Department of Mechanical Engineering, Sogang University, 35 Baekbeom-ro, Mapo-gu, Seoul 04107, Korea.
Sensors (Basel). 2021 Jun 18;21(12):4204. doi: 10.3390/s21124204.
Classification of terrain is a vital component in giving suitable control to a walking assistive device for the various walking conditions. Although surface electromyography (sEMG) signals have been combined with inputs from other sensors to detect walking intention, no study has yet classified walking environments using sEMG only. Therefore, the purpose of this study is to classify the current walking environment based on the entire sEMG profile gathered from selected muscles in the lower extremities. The muscle activations of selected muscles in the lower extremities were measured in 27 participants while they walked over flat-ground, upstairs, downstairs, uphill, and downhill. An artificial neural network (ANN) was employed to classify these walking environments using the entire sEMG profile recorded for all muscles during the stance phase. The result shows that the ANN was able to classify the current walking environment with high accuracy of 96.3% when using activation from all muscles. When muscle activation from flexor/extensor groups in the knee, ankle, and metatarsophalangeal joints were used individually to classify the environment, the triceps surae muscle activation showed the highest classification accuracy of 88.9%. In conclusion, a current walking environment was classified with high accuracy using an ANN based on only sEMG signals.
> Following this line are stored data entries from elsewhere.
/-- R121, R123, R124, R125: the origin wraps, the body is clipped, each 1-bit toggles its pixel, `VF` is the collision;
the whole range is checked before anything changes; with `n` = 0 nothing is drawn and `VF` is 0. -/
def Obligations.DrawSprite : Prop :=
  ∀ x y n : Nibble, decodeWord (0xD#4 ++ x ++ y ++ n) = some (.drw x y n) ∧
    (∀ s : State, n.toNat = 0 ∨ s.index.toNat + n.toNat - 1 ≤ 0xFFF → ∃ t, exec (.drw x y n) s = .next t ∧
      t = { s with v := t.v, fb := t.fb, result := .ok } ∧ (∀ r, r ≠ 0xF → t.reg r = s.reg r) ∧
      (∀ py px, py < 32 → px < 64 → pixel t.fb py px =
        (pixel s.fb py px ^^ spriteBit s.mem s.index.toNat ((s.reg x).toNat % 64) ((s.reg y).toNat % 32) n.toNat py px)) ∧
      (t.reg 0xF = 0x00 ∨ t.reg 0xF = 0x01) ∧
      (t.reg 0xF = 0x01 ↔ ∃ py px, py < 32 ∧ px < 64 ∧ pixel s.fb py px = true ∧
        spriteBit s.mem s.index.toNat ((s.reg x).toNat % 64) ((s.reg y).toNat % 32) n.toNat py px = true)) ∧
    ∀ s : State, 1 ≤ n.toNat → 0xFFF < s.index.toNat + n.toNat - 1 →
      exec (.drw x y n) s = .next { s with result := .addressOutOfRange (0xD#4 ++ x ++ y ++ n) }

/-- R127 (whose clause on clipped sprites the spec marks derived): drawing the same sprite twice restores the
framebuffer, clipped or not; and where the first draw of a sprite
that is not clipped met no lit pixel, the second draw's flag says whether the sprite has a 1-bit. -/
def Obligations.DrawingTwiceRestoresDisplay : Prop :=
  ∀ (fb : Vector (BitVec 64) 32) (ox oy : Nat) (rows : List Byte),
    (drawSprite (drawSprite fb ox oy rows).fb ox oy rows).fb = fb ∧
    (ox + 7 ≤ 63 → oy + rows.length ≤ 32 → (drawSprite fb ox oy rows).collision = false →
      (drawSprite (drawSprite fb ox oy rows).fb ox oy rows).collision = rows.any (fun b => b != 0))

/-- R25 (b), R126: the snapshot's bit `64 × y + x` is the pixel at column `x`, row `y`. -/
def Obligations.SnapshotShowsEveryPixel : Prop :=
  ∀ (s : State) (y x : Nat), y < 32 → x < 64 → s.snapshot.getLsbD (64 * y + x) = pixel s.fb y x

/-! ## Frames and whole-machine rules -/

/-- The table of writers under R10 (marked derived in the spec): a register that is neither a destination nor the flag register of a flag-writing
instruction is unchanged, whatever the instruction and however it ends. -/
def Obligations.OnlyDestinationAndFlagRegistersChange : Prop :=
  ∀ i s t r, exec i s = .next t → isDestination r i = false → (r = 0xF → writesFlag s.variant i = false) →
    t.reg r = s.reg r

/-- R48, R57: an instruction other than LD B and LD [I] leaves every byte of memory; those two leave every byte outside
`I` to `I + 2`, respectively `I` to `I + x`. -/
def Obligations.OnlyStoredBytesChange : Prop :=
  (∀ i s t, exec i s = .next t → storesMemory i = false → ∀ a, readByte t.mem a = readByte s.mem a) ∧
  (∀ x s t, exec (.ldB x) s = .next t →
    ∀ a, a < s.index.toNat ∨ s.index.toNat + 3 ≤ a → readByte t.mem a = readByte s.mem a) ∧
  ∀ x s t, exec (.storeRegs x) s = .next t →
    ∀ a, a < s.index.toNat ∨ s.index.toNat + x.toNat + 1 ≤ a → readByte t.mem a = readByte s.mem a

/-- R12, R13: `I` changes only by the instructions named in R12, and `PC` stays as advanced but for control flow, the
skips and the key wait. -/
def Obligations.OnlyNamedInstructionsWriteIndexAndPc : Prop :=
  ∀ i s t, exec i s = .next t →
    (writesIndex s.variant i = false → t.index = s.index) ∧ (writesPc i = false → t.pc = s.pc)

/-- R15, R17, R18, R19: only CALL and RET touch the stack, only CLS and DRW the framebuffer, only LD DT the delay timer,
only LD ST the sound timer. -/
def Obligations.OnlyNamedInstructionsWriteStackDisplayTimers : Prop :=
  ∀ i s t, exec i s = .next t →
    ((∀ nnn, i ≠ .call nnn) → i ≠ .ret → t.stack = s.stack) ∧
    (i ≠ .cls → (∀ x y n, i ≠ .drw x y n) → t.fb = s.fb) ∧
    ((∀ x, i ≠ .ldDtVx x) → t.dt = s.dt) ∧ ((∀ x, i ≠ .ldStVx x) → t.st = s.st)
地形分类是为各种行走条件的助行设备提供合适控制的重要组成部分。虽然表面肌电(sEMG)信号已经与来自其他传感器的输入相结合,以检测行走意图,但迄今为止,尚无仅使用 sEMG 对行走环境进行分类的研究。因此,本研究的目的是基于从下肢选定肌肉采集的整个 sEMG 图谱来分类当前的行走环境。在 27 名参与者行走平地、上下楼梯、上下坡时,测量了下肢选定肌肉的肌肉激活情况。使用在站立阶段记录的所有肌肉的整个 sEMG 图谱,人工神经网络(ANN)用于对这些行走环境进行分类。结果表明,当使用所有肌肉的激活情况时,ANN 能够以 96.3%的高精度对当前行走环境进行分类。当使用膝关节、踝关节和跖趾关节的屈肌/伸肌组的肌肉激活情况分别对环境进行分类时,小腿三头肌的激活情况显示出最高的 88.9%的分类准确性。总之,使用基于仅 sEMG 信号的 ANN 可以高精度地对当前行走环境进行分类。